The model of IBS-like visceral hypersensitivity was induced by intracolonic infusion of 0.5% acetic acid (AA) in saline from postnatal days 8 -21. Experiments were conducted when rats became adults. DRG neurons innervating the colon were identified by 1,1'-dioleoyl-3,3,3',3-tetramethylindocarbocyanine methanesulfonate (DiI) fluorescence labeling and were immunostained for isolectin B4 (IB4) binding to classify these colonic neurons. Patch-clamp recordings were made from acutely dissociated DiI-labeled DRG neurons, and the expression of K+ channel in L6-S2 DRG was examined by reverse transcription-polymerase chain reaction (RT-PCR) and western blot.
(1) Neonatal AA treatment induced long-lasting visceral hypersensitivity without significant inflammation but with mast cell hyperplasia. (2) Colonic DRG neurons contained IB4-positive and negative neurons with different electrophysiological properties. IB4-positive colonic neurons have longer action potentials (APs) and larger A-type K+ currents (I(A)) than the IB4-negative neurons, and IB4 phenotypic changes of colonic neurons were not involved in the chronic visceral hypersensitivity. (3) Neonatal AA treatment decreased I(A) density and changed the electrophysiological properties of I(A) and I(K) by shifting the steady-state inactivation toward a negative direction in IB4-positive colonic neurons. The excitability of these cells increased. (4) Kv4.3 was downregulated in neonatal AA-treated rats compared with control rats, which suggests a possible mechanism regarding the changes in electrical activity of DRG neurons in these rats.
A new model for chronic visceral hypersensitivity following a diluted AA stimulus in the neonatal period is described. The hypersensitivity may be associated with mast cell hyperplasia in the colon and increased excitability of IB4-positive colonic neurons as a result of suppression of I(A) density and a shift in the inactivation curves of I(A) and I(K) in a hyperpolarizing direction in these cells. This study identifies for the first time a specific molecular mechanism in subpopulations of colonic DRG neurons that underlies chronic visceral hypersensitivity.

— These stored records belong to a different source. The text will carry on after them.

-- ==== Sys2Proof/Machine/Streams.lean ====
section
/-! DEFINITION. Patterns, the stages of a stream, HBIND, and the filling of a stream's slots (06_matrix_stream R174, R176,
R177, 10_traps R246). -/
namespace Sys2Proof.Machine
open Sys2Proof

/-! ## Patterns (R176) -/

/-- The first bad field of a pattern, by byte offset. -/
def patBad (p : List Byte) : Option Nat :=
  if leAt p 7 1 != 0 then some 0 else if leAt p 28 4 != 0 then some 28 else none

/-! ## Ternarisation of a group (R177) -/

/-- A sum of magnitudes, exact, as a numerator at a common exponent. -/
def sumMag (vs : List FVal) : Nat × Int :=
  let base := (vs.map fun v => match v with
    | .fin _ _ e => e
    | .nan | .inf _ => 0).foldl min 0
  ((vs.map fun v => match v with
    | .fin _ m e => m * 2 ^ (e - base).toNat
    | .nan | .inf _ => 0).sum, base)

def fvalAbs : FVal → FVal
  | .fin _ m e => .fin false m e
  | .inf _ => .inf false
  | .nan => .nan

/-- A group's trits and its GS8 scale, and whether it counts on BADTRIT. -/
def ternGroup (tau : Nat) (vs : List FVal) : List Int × Nat × Bool :=
  let zero := vs.map fun _ => (0 : Int)
  if blockBad vs then (zero, 0, true)
  else
    match gs8Value tau with
    | none => (zero, 0, false)
    | some tv =>
      let (n, e) := sumMag vs
      let mean := fp32.decode (fp32.encode (FVal.ofRat false n vs.length e))
      let delta := fp32.decode (fp32.encode (tv.mul mean))
      let ts := vs.map fun v => if v.cmp delta == some .gt then (1 : Int) else if v.cmp delta.neg == some .lt then -1 else 0
      let kept := (vs.zip ts).filter fun (_, t) => t != 0
      let (k, e') := sumMag (kept.map fun (v, _) => fvalAbs v)
      (ts, (if kept.isEmpty then 0 else gs8Round (FVal.ofRat false k kept.length e')), false)

/-! ## Stages (R174) -/

/-- A stage: units of input and output bytes, what a unit becomes, with its illegal codes, and the table entry that makes
it fail. A last unit cut short is padded with zero bytes (log 33). -/
structure Stage where
  inB : Nat
  outB : Nat
  run : List Byte → List Byte × Nat
  bad : Option Nat := none

/-- Elements of `w` bytes, from their numbers. -/
def packLe (w : Nat) (l : List Nat) : List Byte := l.flatMap (leBytes w)

def packFields (w n : Nat) (l : List Nat) : List Byte := leBytes n (ofElems w l)

/-- The repack operators: from, to. -/
def repack (from' to' : Nat) : Option Stage :=
  let trits := fun (r : List Int × Nat) (out : List Int → List Byte) => (out r.1, r.2)
  let i8 := fun (ts : List Int) => ts.map fun t => (BitVec.ofInt 8 t)
  let t2 := fun (ts : List Int) => packFields 2 (ts.length / 4) (ts.map t2Encode)
  match from', to' with
  | 0, 2 => some ⟨2, 1, fun b => (packFields 4 1 ((signedFields 8 2 b).map fun x =>
      (BitVec.ofInt 4 (max (-8) (min 7 x))).toNat), 0), none⟩
  | 2, 0 => some ⟨1, 2, fun b => ((signedFields 4 2 b).map (BitVec.ofInt 8), 0), none⟩
  | 5, 6 => some ⟨4, 3, fun b => (packFields 6 3 ((fieldsOf 8 4 b).map (· % 64)), 0), none⟩
  | 6, 5 => some ⟨3, 4, fun b => (packLe 1 (fieldsOf 6 4 b), 0), none⟩
  | 7, 8 => some ⟨4, 5, fun b => trits (t5Run 20 b) t2, none⟩
  | 8, 7 => some ⟨5, 4, fun b => trits (t2Run 20 b) (t5Pack 4), none⟩
  | 7, 0 => some ⟨1, 5, fun b => trits (t5Run 5 b) i8, none⟩
  | 8, 0 => some ⟨1, 4, fun b => trits (t2Run 4 b) i8, none⟩
  | _, _ => none

/-- Bytes of `n` elements of a block-scaled format. -/
def blockBytes (f n : Nat) : Nat := 1 + (if f == 4 then n / 2 else if f == 6 then 3 * n / 4 else n)

/-- The values of a block: its scale byte and its elements. -/
def blockValues (f n : Nat) (bs : List Byte) : List FVal :=
  let sc := leAt bs 0 1
  let body := bs.drop 1
  let mx := fun (w : Nat) (ex : Int) => (signedFields w n body).map fun x =>
    if sc = 255 then FVal.nan else FVal.ofInt x ((sc : Int) - 127 + ex)
  match f with
  | 3 => mx 8 (-6)
  | 4 => mx 4 (-2)
  | 5 => (fieldsOf 8 n body).map (lgValue sc)
  | _ => (fieldsOf 6 n body).map (lgValue sc)

/-- A block quantised anew (R24): its scale byte and its elements. The values between the two blocks are FP32 (DESIGN CHOICE,
log 33). -/
def quantBlock (f : Nat) (vs : List FVal) : List Byte :=
  let vs := vs.map fun v => fp32.decodeV (fp32.encodeV v)
  let sc := blockScale 127 vs
  let q := fun (v : FVal) => if sc = 255 || blockBad vs then (0 : Int)
    else if f == 3 then mxQuant 6 127 sc v else mxQuant 2 7 sc v
  leBytes 1 sc ++ (if f == 3 then (vs.map q).map (BitVec.ofInt 8)
    else packFields 4 (vs.length / 2) (vs.map fun v => (BitVec.ofInt 4 (q v)).toNat))

/-- A stage of a descriptor, with a permutation table; or the offset of the parameter that is bad. -/
def stageOf (perm : Nat → Nat) (p : List Byte) : Except Nat Stage :=
  let b := fun (i : Nat) => leAt p i 1
  let float? := fun (i : Nat) => if b i = 8 then some VType.bf16 else if b i = 9 then some VType.fp32 else none
  match b 0 with
  | 0 => .ok ⟨1, 1, fun x => (x, 0), none⟩
  | 1 =>
    match VType.ofCode (b 1), VType.ofCode (b 2) with
    | some src, some dst =>
      if src == .lg6 then .error 1
      else if dst == .lg6 || src == dst then .error 2
      else .ok ⟨src.width / 8, dst.width / 8, fun x => (leBytes (dst.width / 8) (vconv dst src (ofLe x)), 0), none⟩
    | none, _ => .error 1
    | some _, none => .error 2
  | 2 =>
    match float? 1 with
    | none => .error 1
    | some t =>
      let f := fp32.decodeV (leAt p 4 4)
      .ok ⟨t.width / 8, t.width / 8, fun x => (leBytes (t.width / 8) (vresF t ((velemF t (ofLe x)).mul f)), 0), none⟩
  | 3 =>
    let eb := b 1
    let n := leAt p 3 2
    if !(eb == 1 || eb == 2 || eb == 4) then .error 1
    else if 8 ≤ b 2 then .error 2
    else if n = 0 || 512 < n then .error 3
    else .ok
      { inB := eb * n, outB := eb * n
        run := fun x => ((List.range n).flatMap fun k => (x.drop (eb * perm (512 * b 2 + k))).take eb, 0)
        bad := ((List.range n).find? fun k => n ≤ perm (512 * b 2 + k)).map (512 * b 2 + ·) }
  | 4 =>
    let eb := b 1
    if !(eb == 1 || eb == 2 || eb == 4) then .error 1
    else .ok ⟨1024 * eb, 1024 * eb, fun x => ((List.range 1024).flatMap fun o =>
      (x.drop (eb * (32 * (o % 32) + o / 32))).take eb, 0), none⟩
  | 5 =>
    match repack (b 1) (b 2) with
    | some st => .ok st
    | none => if b 1 == 0 || b 1 == 2 || (decide (5 ≤ b 1) && decide (b 1 ≤ 8)) then .error 2 else .error 1
  | 6 =>
    let f := b 1
    let n := 32 * 2 ^ b 2
    let g := b 3
    let k := 32 * 2 ^ b 4
    if !(decide (3 ≤ f) && decide (f ≤ 6)) then .error 1
    else if 5 < b 2 then .error 2
    else
      match float? 3 with
      | some t => .ok ⟨blockBytes f n, n * t.width / 8, fun x =>
          (packLe (t.width / 8) ((blockValues f n x).map (vresF t)), 0), none⟩
      | none =>
        if !(g == 3 || g == 4) then .error 3
        else if 5 < b 4 then .error 4
        else
          let total := max n k
          .ok ⟨total / n * blockBytes f n, total / k * blockBytes g k, fun x =>
            let vs := (chunks (blockBytes f n) (total / n) x).flatMap (blockValues f n)
            ((chunks k (total / k) vs).flatMap (quantBlock g), 0), none⟩
  | 7 =>
    match float? 1 with
    | none => .error 1
    | some t =>
      let n := leAt p 2 2
      if n = 0 || 1024 < n then .error 2
      else .ok ⟨n * t.width / 8, (n + 4) / 5 + 1, fun x =>
        let (ts, sc, bad) := ternGroup (b 4) ((lineElems (t.width / 8) x).map (velemF t))
        (t5Pack ((n + 4) / 5) ts ++ leBytes 1 sc, if bad then 1 else 0), none⟩
  | _ => .error 0

/-- The stages of a descriptor, the last first; or the byte offset of the first bad field. -/
def stagesOf (perm : Nat → Nat) (d : List Byte) : Except Nat (List Stage) :=
  match patBad d with
  | some off => .error off
  | none =>
    let st := fun (k : Nat) => stageOf perm ((d.drop (32 + 8 * k)).take 8)
    match st 0, st 1, st 2 with
    | .error e, _, _ => .error (32 + e)
    | .ok _, .error e, _ => .error (40 + e)
    | .ok _, .ok _, .error e => .error (48 + e)
    | .ok a, .ok b, .ok c => if leAt d 56 8 != 0 then .error 56 else .ok [c, b, a]

/-- Bytes that come out of stages, the last stage first, for `n` bytes in. -/
def stagesTotal (n : Nat) : List Stage → Nat
  | [] => n
  | st :: r => (stagesTotal n r + st.inB - 1) / st.inB * st.outB

/-- The table entry a permutation stage fails on. -/
def stagesBad : List Stage → Option Nat
  | [] => none
  | st :: r => match stagesBad r with
    | some x => some x
    | none => st.bad

/-- Bytes [lo, lo + n) of a stream, and the illegal codes in units first needed for bytes from `fresh` on. -/
def State.streamBytes (s : State) (o : EngOp) (pat : List Byte) : List Stage → Nat → Nat → Nat → EngRes (List Byte × Nat)
  | [], lo, n, _ =>
    let k := min n (patTotal pat - lo)
    match s.engBytes o ((rangeFrom lo k).map (patAddr pat)) with
    | .ok s bs => .ok s (padTo n bs, 0)
    | .wait s => .wait s
    | .fail s st i => .fail s st i
  | st :: r, lo, n, fresh =>
    let u0 := lo / st.outB
    let u1 := (lo + n + st.outB - 1) / st.outB
    let new := (fresh + st.outB - 1) / st.outB
    match s.streamBytes o pat r (u0 * st.inB) ((u1 - u0) * st.inB) (new * st.inB) with
    | .wait s => .wait s
    | .fail s st i => .fail s st i
    | .ok s (bs, k) =>
      let us := (chunks st.inB (u1 - u0) bs).map fun u => st.run (padTo st.inB u)
      let codes := ((us.zipIdx.filter fun (_, i) => decide (new ≤ u0 + i)).map fun (u, _) => u.2).sum
      .ok s (((us.flatMap (·.1)).drop (lo - u0 * st.outB)).take n, k + codes)

/-! ## Writes of one context in number order (R155) -/

/-- The ranges of generic addresses into which an operation may write: of a stream and of a gather, slots of its handle. -/
def State.writeRuns (s : State) (o : EngOp) : List (Nat × Nat) :=
  match o.kind with
  | .copy dst _ len => [(dst.toNat, len)]
  | .pattern d =>
    let p := d.drop 32
    (List.range (patCount p 1 * patCount p 2 * patCount p 3)).map fun r => (patAddr p (r * patRun p), patRun p)
  | .stream h =>
    let x := s.opHandle o.core o.inst h
    [(x.base.toNat, x.bytes * x.slots)]
  | .gather h pos .. =>
    let x := s.opHandle o.core o.inst h
    [((x.slotAt pos).toNat, x.bytes)]
  | .ternarise .. | .flush .. | .load .. | .scale .. | .perm .. | .zero .. | .accWrite .. | .matrix .. | .put .. | .flag ..
  | .send .. | .recv .. => []

/-- Where ranges of generic addresses lie, as `engKey` numbers places: each from, and up to. -/
def State.keyRuns (s : State) (o : EngOp) (runs : List (Nat × Nat)) : List (Nat × Nat) :=
  runs.flatMap fun (a, n) =>
    match o.view.place a with
    | some (.lm off) => [(2 ^ 60 + off, 2 ^ 60 + off + n)]
    | some (.glob ..) => s.rangeLines o.ctx a n
    | none => []

/-- Bytes [a, a + n) may be written by an operation now: no earlier operation of its context has still to write some of
them. -/
def State.writeTurn (s : State) (o : EngOp) (a n : Nat) : Bool :=
  let before := (s.opsOf o.inst).filter fun x => x.core == o.core && x.tl == o.tl && decide (x.n < o.n)
  before.isEmpty || (s.keyRuns o [(a, n)]).all fun (lo, hi) =>
    before.all fun x => (s.keyRuns x (s.writeRuns x)).all fun (lo', hi') => decide (hi ≤ lo') || decide (hi' ≤ lo)

/-! ## HBIND (R174) -/

/-- A handle that HBIND accepts. -/
def Handle.bindable (x : Handle) : Bool :=
  (x.st == .ring && x.q == x.p && x.c == x.p && x.d == x.p) || (x.st == .stream && x.exhausted && x.c == x.p && x.d == x.c)

def execHbind (c : Ctl) (d : SReg) (h : HReg) (b : SReg) (s : State) : Host.Outcome State Fault Refusal :=
  runWord (.hbind c d h b) s fun m s =>
    let x := (s.core m).handle h
    if (s.core m).grants.handles ≤ h.toNat then .trap .handleState 0x10
    else if !x.bindable then .trap .handleState (BitVec.ofNat 64 x.st.code)
    else
      s.loadData m ((s.core m).rs b) 64 64 fun s bytes =>
        match stagesOf id bytes with
        | .error off => badDesc off 7
        | .ok _ =>
          s.issueOp m .cp d (.stream h) fun s n => s.modCore m fun q => q.setHandle h
            { st := .stream, base := x.base, bytes := x.bytes, slots := x.slots, desc := bytes, opNum := n }

/-- A cluster's permutation table as a function of the entry. -/
def Cluster.permEntry (x : Cluster) (i : Nat) : Nat := (x.perm.get i (BitVec.ofNat 9 (i % 512))).toNat

/-- A stream goes on: its work runs, or is over and operations of it still take its slots (R239, R244). -/
def State.streamGoes (s : State) (o : EngOp) : Bool :=
  if (s.core o.core).inst = o.inst then (s.core o.core).pre == .run else !s.isSaved o.core o.inst

/-- Fills the next free slot of a stream: committed, or the stream fails, or it waits (R174). -/
def State.fillSlot (s : State) (o : EngOp) (h : HReg) : State :=
  let x := s.opHandle o.core o.inst h
  let slot := (x.slotAt x.q).toNat
  if x.st != .stream || x.free = 0 || !s.streamGoes o || !s.writeTurn o slot x.bytes then s
  else
    let failed := fun (s : State) (st : Byte) (i : Word) =>
      (s.modOpHandle o.core o.inst h fun x => { x with fault := true, status := st, info := i }).opComplete (s.current o) st 0xFF i
    match stagesOf (s.cluster (clusterOf o.core)).permEntry x.desc, s.ownStores o with
    | .error _, _ | .ok _, none => s
    | .ok sts, some s =>
      match stagesBad sts with
      | some e => failed s 5 (BitVec.ofNat 64 e)
      | none =>
        let total := stagesTotal (patTotal x.desc) sts
        let n := min x.bytes (total - x.committed)
        match s.streamBytes o x.desc sts x.committed n x.committed with
        | .wait s => s
        | .fail s st i => failed s st i
        | .ok s (bs, bad) =>
          match s.engWrite o (x.bytes / 32 + 2) slot (padTo x.bytes bs) with
          | .wait s => s
          | .fail s st i => failed s st i
          | .ok s _ =>
            let fin := decide (total ≤ x.committed + n)
            let s := s.modOpHandle o.core o.inst h fun x =>
              { x.produce 1 with committed := x.committed + n, exhausted := fin }
            let s := if (s.core o.core).inst = o.inst then s.modCore o.core fun q => q.countEvent 0x0020 bad else s
            if fin then s.opComplete (s.current o) 0 0xFF 0 else s

/-- STREAM_SLOT_FILL (R174): of the stream that a core's handle is bound to; one of work that is over goes on for the
operations that still take its slots. -/
def execStreamSlotFill (c : CoreId) (h : HReg) (s : State) : Host.Outcome State Fault Refusal :=
  .next ((s.ops.filter fun o => o.core == c && o.kind == .stream h).foldl (fun s o => s.fillSlot (s.current o) h) s)

end Sys2Proof.Machine
end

肠易激综合征(IBS)与慢性内脏超敏状态相关,但内脏痛觉过敏的潜在分子机制仍不清楚。本研究旨在检测IBS样内脏超敏大鼠模型中结肠背根神经节(DRG)神经元亚群的兴奋性变化以及电压门控钾电流的改变。
从出生后第8天至21天,通过向结肠内注入0.5%醋酸(AA)生理盐水诱导IBS样内脏超敏模型。待大鼠成年后进行实验。通过1,1'-二油酰基-3,3,3',3'-四甲基吲哚羰花青甲磺酸盐(DiI)荧光标记鉴定支配结肠的DRG神经元,并对其进行异凝集素B4(IB4)结合免疫染色以对这些结肠神经元进行分类。对急性分离的DiI标记的DRG神经元进行膜片钳记录,并通过逆转录-聚合酶链反应(RT-PCR)和蛋白质免疫印迹法检测L6-S2 DRG中钾通道的表达。
(1)新生期AA处理诱导了持久的内脏超敏反应,无明显炎症,但有肥大细胞增生。(2)结肠DRG神经元包含具有不同电生理特性的IB4阳性和阴性神经元。IB4阳性结肠神经元的动作电位(AP)更长,A 型钾电流(I(A))比IB4阴性神经元更大,且结肠神经元的IB4表型变化与慢性内脏超敏反应无关。(3)新生期AA处理降低了IB4阳性结肠神经元的I(A)密度,并通过将稳态失活向负方向移动改变了I(A)和I(K)的电生理特性。这些细胞的兴奋性增加。(4)与对照大鼠相比,新生期AA处理的大鼠中Kv4.3表达下调,这提示了这些大鼠DRG神经元电活动变化的一种可能机制。
描述了一种新生期稀释AA刺激后慢性内脏超敏反应的新模型。超敏反应可能与结肠肥大细胞增生以及IB4阳性结肠神经元兴奋性增加有关,后者是由于这些细胞中I(A)密度受抑制以及I(A)和I(K)失活曲线向超极化方向移动所致。本研究首次确定了结肠DRG神经元亚群中慢性内脏超敏反应潜在的特定分子机制。